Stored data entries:
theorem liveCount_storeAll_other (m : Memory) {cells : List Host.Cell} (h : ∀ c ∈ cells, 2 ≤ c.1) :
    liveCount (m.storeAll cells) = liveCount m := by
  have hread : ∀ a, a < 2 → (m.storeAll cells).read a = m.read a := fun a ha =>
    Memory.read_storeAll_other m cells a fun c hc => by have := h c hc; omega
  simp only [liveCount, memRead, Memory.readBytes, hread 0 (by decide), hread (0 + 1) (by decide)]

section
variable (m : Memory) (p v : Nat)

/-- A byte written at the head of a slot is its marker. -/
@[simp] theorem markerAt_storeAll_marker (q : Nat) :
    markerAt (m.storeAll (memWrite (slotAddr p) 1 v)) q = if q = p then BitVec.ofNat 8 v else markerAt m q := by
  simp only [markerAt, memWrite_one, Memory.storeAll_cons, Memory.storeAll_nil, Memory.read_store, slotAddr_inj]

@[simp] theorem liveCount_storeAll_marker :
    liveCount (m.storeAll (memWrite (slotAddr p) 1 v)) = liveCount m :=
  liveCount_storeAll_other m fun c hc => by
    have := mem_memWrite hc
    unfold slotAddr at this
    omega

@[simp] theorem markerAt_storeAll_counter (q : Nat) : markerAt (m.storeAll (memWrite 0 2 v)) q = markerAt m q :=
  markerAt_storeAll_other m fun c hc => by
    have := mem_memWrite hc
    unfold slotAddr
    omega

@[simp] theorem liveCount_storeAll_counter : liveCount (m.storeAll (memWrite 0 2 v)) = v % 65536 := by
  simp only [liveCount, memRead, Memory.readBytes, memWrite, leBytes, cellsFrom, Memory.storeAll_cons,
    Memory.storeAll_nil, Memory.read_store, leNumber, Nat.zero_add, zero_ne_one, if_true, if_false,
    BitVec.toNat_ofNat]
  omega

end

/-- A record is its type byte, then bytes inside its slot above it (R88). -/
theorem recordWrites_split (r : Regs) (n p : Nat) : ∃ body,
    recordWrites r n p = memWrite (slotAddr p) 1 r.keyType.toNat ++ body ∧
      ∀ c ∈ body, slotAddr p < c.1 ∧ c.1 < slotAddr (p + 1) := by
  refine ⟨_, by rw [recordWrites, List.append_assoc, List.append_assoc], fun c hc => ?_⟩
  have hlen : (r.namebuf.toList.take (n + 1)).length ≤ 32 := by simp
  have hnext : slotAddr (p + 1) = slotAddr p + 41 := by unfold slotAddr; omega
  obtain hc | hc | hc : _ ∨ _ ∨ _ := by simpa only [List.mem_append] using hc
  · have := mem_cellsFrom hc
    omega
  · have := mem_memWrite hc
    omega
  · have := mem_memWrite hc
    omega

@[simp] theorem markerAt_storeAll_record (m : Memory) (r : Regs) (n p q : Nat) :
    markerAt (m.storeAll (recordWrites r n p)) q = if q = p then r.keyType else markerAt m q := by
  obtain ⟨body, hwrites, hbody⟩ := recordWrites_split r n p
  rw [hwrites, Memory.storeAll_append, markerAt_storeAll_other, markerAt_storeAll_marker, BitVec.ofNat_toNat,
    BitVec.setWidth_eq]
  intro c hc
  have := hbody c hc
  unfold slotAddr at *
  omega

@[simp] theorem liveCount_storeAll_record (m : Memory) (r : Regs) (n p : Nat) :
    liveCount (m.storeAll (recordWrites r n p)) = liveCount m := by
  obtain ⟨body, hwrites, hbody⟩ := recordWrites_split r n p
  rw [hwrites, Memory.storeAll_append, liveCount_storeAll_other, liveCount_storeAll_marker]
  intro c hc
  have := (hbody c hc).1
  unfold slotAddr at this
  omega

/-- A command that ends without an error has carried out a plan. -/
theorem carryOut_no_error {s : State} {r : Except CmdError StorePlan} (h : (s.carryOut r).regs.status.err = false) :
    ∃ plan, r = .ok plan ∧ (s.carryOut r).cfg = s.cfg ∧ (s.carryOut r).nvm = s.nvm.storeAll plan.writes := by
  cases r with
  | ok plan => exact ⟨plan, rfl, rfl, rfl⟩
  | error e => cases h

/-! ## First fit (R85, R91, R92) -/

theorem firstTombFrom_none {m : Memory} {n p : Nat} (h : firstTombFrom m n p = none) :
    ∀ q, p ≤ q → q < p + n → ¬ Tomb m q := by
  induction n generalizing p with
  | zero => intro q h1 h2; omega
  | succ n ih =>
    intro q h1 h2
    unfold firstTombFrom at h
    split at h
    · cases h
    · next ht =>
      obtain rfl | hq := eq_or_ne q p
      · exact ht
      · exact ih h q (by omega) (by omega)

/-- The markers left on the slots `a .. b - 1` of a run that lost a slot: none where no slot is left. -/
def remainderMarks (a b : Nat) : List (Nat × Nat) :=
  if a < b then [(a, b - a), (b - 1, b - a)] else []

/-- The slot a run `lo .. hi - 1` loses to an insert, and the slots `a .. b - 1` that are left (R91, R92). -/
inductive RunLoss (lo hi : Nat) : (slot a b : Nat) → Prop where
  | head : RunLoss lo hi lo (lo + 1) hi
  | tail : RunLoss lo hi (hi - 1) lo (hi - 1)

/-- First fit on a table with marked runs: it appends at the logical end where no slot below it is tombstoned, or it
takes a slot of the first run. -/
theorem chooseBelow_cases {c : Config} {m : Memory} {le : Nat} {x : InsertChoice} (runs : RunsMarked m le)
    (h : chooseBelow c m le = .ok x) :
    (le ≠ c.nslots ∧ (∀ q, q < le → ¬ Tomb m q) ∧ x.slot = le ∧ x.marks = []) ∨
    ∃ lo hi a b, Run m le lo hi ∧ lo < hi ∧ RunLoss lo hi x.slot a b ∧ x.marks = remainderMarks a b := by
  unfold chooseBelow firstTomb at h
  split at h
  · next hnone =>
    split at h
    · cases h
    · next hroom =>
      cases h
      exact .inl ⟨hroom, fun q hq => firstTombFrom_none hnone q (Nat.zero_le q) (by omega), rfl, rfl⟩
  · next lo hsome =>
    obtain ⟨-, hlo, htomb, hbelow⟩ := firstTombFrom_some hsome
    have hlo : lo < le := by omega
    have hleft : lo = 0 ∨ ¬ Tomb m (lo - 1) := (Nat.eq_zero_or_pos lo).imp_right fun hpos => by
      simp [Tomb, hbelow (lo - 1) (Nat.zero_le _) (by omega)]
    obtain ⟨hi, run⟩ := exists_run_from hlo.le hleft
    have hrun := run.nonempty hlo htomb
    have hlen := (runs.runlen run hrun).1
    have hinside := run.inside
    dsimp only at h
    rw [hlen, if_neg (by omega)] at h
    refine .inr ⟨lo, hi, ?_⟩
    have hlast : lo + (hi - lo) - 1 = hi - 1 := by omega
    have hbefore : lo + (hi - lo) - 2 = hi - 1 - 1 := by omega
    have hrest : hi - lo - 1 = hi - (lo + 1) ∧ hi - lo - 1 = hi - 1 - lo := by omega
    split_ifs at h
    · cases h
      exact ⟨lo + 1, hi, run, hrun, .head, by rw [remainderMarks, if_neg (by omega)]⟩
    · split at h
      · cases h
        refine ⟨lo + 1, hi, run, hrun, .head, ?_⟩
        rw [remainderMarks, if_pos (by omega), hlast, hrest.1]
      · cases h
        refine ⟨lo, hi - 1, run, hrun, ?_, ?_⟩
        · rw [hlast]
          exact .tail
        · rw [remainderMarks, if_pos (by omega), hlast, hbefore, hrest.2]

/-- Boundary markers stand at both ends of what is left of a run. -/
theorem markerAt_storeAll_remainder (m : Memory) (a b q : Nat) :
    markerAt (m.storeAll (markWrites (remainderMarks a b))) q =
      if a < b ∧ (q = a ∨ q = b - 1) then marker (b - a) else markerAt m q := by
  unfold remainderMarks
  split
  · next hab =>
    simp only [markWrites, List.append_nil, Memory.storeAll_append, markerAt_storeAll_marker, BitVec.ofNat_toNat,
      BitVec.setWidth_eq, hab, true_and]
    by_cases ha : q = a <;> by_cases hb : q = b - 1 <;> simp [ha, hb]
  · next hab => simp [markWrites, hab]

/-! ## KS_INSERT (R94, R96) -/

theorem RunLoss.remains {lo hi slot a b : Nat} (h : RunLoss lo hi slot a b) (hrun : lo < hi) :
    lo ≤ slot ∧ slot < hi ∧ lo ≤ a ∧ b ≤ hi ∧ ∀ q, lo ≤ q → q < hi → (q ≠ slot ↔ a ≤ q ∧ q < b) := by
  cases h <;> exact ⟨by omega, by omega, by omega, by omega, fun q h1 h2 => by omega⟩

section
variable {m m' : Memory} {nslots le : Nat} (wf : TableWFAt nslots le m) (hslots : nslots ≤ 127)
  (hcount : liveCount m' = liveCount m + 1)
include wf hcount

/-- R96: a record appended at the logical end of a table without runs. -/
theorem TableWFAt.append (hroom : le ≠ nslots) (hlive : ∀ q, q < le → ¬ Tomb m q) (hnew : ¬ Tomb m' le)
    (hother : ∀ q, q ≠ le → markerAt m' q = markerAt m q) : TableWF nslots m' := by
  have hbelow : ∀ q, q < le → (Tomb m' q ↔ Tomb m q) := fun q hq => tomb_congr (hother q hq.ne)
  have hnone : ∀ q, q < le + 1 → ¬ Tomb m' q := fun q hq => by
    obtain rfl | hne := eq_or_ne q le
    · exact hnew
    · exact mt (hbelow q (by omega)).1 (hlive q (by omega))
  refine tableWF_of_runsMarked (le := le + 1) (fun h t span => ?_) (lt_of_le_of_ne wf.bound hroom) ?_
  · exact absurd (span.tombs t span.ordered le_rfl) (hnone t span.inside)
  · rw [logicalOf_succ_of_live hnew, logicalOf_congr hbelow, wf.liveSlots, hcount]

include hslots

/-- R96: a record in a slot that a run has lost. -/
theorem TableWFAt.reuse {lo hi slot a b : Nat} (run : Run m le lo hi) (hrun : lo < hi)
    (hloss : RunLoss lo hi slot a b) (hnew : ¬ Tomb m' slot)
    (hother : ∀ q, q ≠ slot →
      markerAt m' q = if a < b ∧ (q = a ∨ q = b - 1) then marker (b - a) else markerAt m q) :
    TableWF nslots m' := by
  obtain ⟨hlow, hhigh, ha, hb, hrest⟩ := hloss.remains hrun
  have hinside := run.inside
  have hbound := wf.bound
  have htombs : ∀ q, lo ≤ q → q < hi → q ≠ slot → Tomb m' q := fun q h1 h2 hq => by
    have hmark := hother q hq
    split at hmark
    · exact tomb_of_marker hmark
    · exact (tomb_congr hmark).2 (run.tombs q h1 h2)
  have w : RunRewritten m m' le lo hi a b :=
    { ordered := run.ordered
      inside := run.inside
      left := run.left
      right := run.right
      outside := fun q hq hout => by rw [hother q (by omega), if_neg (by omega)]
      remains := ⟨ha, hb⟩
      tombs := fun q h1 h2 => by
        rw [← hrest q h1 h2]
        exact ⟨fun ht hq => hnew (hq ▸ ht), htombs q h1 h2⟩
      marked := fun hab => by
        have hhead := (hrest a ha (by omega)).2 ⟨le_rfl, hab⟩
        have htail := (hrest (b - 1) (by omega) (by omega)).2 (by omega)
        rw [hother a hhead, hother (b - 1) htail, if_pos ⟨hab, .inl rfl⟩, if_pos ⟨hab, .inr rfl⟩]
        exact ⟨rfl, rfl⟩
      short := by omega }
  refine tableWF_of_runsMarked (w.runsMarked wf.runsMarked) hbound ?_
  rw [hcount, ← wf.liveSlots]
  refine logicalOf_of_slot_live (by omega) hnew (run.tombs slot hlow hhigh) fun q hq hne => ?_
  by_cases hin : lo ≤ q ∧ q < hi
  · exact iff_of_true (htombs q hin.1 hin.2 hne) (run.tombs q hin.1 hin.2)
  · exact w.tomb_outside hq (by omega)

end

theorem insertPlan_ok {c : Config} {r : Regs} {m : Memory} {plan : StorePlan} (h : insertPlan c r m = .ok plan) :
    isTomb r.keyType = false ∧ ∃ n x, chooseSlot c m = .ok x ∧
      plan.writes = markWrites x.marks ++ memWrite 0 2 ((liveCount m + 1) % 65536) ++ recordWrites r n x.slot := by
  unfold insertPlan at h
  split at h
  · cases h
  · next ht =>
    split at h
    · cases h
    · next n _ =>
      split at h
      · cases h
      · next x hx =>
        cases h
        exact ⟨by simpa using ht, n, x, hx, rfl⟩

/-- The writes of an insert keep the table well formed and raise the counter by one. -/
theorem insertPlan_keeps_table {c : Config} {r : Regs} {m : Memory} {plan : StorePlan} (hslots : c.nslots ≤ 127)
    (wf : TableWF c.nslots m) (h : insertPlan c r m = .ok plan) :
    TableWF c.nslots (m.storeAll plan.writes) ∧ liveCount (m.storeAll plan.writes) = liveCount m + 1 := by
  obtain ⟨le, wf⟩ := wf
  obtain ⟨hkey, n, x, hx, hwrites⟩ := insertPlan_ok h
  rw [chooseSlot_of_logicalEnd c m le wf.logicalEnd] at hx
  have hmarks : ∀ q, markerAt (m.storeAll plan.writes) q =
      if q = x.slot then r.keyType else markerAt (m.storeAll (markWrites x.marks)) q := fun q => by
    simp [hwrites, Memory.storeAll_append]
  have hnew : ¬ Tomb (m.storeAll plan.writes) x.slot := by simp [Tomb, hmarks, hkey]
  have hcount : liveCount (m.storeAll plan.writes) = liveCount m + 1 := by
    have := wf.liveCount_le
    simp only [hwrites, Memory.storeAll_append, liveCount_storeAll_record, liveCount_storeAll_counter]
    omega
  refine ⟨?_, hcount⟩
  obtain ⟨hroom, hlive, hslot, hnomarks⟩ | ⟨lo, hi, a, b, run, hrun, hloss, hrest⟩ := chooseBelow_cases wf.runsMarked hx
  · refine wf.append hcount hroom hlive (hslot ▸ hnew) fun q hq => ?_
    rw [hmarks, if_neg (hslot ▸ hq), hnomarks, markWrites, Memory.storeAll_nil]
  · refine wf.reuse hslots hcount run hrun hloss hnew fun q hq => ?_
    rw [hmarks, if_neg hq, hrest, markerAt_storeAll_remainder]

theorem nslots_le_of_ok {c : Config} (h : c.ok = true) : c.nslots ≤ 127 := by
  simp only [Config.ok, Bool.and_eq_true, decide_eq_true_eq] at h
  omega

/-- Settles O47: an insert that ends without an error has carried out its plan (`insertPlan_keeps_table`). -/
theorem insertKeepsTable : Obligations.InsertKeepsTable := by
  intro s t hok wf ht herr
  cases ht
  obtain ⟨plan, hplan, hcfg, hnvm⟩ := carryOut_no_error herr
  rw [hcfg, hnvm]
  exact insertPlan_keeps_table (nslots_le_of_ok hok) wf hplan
==
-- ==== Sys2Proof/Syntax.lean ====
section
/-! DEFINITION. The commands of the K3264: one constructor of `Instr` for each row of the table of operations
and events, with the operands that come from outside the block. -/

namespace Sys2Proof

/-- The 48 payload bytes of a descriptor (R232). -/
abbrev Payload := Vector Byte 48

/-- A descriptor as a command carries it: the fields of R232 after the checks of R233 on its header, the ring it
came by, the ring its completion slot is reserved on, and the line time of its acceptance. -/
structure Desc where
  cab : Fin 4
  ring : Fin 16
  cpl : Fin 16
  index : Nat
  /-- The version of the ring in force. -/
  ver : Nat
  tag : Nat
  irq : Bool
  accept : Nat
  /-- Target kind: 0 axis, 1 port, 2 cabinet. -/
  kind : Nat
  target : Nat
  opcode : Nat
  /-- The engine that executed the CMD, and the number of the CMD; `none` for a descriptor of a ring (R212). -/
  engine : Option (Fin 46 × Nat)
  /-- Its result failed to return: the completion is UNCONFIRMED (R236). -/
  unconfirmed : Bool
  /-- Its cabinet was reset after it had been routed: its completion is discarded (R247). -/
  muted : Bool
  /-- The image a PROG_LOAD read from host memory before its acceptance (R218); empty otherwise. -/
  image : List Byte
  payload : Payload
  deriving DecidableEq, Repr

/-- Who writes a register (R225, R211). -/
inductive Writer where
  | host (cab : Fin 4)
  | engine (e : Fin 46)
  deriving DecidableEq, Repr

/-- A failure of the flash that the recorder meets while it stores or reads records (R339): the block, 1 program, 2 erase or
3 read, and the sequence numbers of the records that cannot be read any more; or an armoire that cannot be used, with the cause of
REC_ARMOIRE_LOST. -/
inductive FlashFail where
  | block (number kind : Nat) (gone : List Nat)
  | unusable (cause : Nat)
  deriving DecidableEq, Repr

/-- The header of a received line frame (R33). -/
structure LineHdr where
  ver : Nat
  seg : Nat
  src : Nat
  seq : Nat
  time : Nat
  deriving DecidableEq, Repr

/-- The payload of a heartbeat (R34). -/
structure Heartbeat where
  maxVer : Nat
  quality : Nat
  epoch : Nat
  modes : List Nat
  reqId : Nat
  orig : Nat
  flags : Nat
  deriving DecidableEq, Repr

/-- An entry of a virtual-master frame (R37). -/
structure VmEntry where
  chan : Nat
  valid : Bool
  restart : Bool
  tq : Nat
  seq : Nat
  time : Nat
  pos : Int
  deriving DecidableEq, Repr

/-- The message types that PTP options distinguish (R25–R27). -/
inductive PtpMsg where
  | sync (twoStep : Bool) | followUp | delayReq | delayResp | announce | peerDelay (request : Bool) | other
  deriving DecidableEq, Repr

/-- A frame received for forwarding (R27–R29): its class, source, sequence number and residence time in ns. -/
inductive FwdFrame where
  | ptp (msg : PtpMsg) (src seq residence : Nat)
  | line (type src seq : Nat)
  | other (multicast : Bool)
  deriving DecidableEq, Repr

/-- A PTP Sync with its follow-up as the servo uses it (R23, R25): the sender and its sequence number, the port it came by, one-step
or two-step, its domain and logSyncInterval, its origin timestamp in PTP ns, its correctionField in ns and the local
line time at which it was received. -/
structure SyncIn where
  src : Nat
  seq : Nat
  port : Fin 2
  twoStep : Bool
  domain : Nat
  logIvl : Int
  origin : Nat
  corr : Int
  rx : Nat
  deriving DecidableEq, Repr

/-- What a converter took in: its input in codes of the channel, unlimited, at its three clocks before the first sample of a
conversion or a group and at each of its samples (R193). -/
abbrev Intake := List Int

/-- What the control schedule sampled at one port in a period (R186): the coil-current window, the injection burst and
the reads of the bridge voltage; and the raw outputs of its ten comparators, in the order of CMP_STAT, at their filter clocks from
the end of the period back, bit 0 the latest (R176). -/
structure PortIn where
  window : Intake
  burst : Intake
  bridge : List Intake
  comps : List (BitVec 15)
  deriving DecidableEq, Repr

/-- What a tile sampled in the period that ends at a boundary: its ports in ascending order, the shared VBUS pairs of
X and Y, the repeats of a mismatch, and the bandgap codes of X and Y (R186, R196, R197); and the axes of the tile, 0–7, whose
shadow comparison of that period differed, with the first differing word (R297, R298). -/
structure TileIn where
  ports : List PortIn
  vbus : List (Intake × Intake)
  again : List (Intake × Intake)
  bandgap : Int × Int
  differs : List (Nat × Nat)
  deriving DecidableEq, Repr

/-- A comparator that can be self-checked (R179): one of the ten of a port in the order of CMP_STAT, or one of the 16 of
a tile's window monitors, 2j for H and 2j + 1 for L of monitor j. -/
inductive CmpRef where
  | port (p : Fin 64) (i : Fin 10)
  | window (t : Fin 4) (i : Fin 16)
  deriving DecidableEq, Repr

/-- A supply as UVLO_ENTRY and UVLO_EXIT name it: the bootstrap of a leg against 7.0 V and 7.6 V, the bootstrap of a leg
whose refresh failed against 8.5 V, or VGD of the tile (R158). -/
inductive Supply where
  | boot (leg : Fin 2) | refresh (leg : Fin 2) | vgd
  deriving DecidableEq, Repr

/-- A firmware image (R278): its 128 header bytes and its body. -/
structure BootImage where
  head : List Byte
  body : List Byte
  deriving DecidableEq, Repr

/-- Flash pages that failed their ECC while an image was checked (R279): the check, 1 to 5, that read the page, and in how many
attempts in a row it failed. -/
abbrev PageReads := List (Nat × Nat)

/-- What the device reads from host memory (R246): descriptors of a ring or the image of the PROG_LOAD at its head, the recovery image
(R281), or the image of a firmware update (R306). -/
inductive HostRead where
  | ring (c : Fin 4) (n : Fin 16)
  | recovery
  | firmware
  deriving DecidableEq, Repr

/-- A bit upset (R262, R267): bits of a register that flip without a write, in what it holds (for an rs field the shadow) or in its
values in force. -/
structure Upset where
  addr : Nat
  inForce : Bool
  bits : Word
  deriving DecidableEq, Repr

The problem: Where a line in the records above holds the string "ordered", it counts toward the total; give that total alone.

Output for this exercise: 2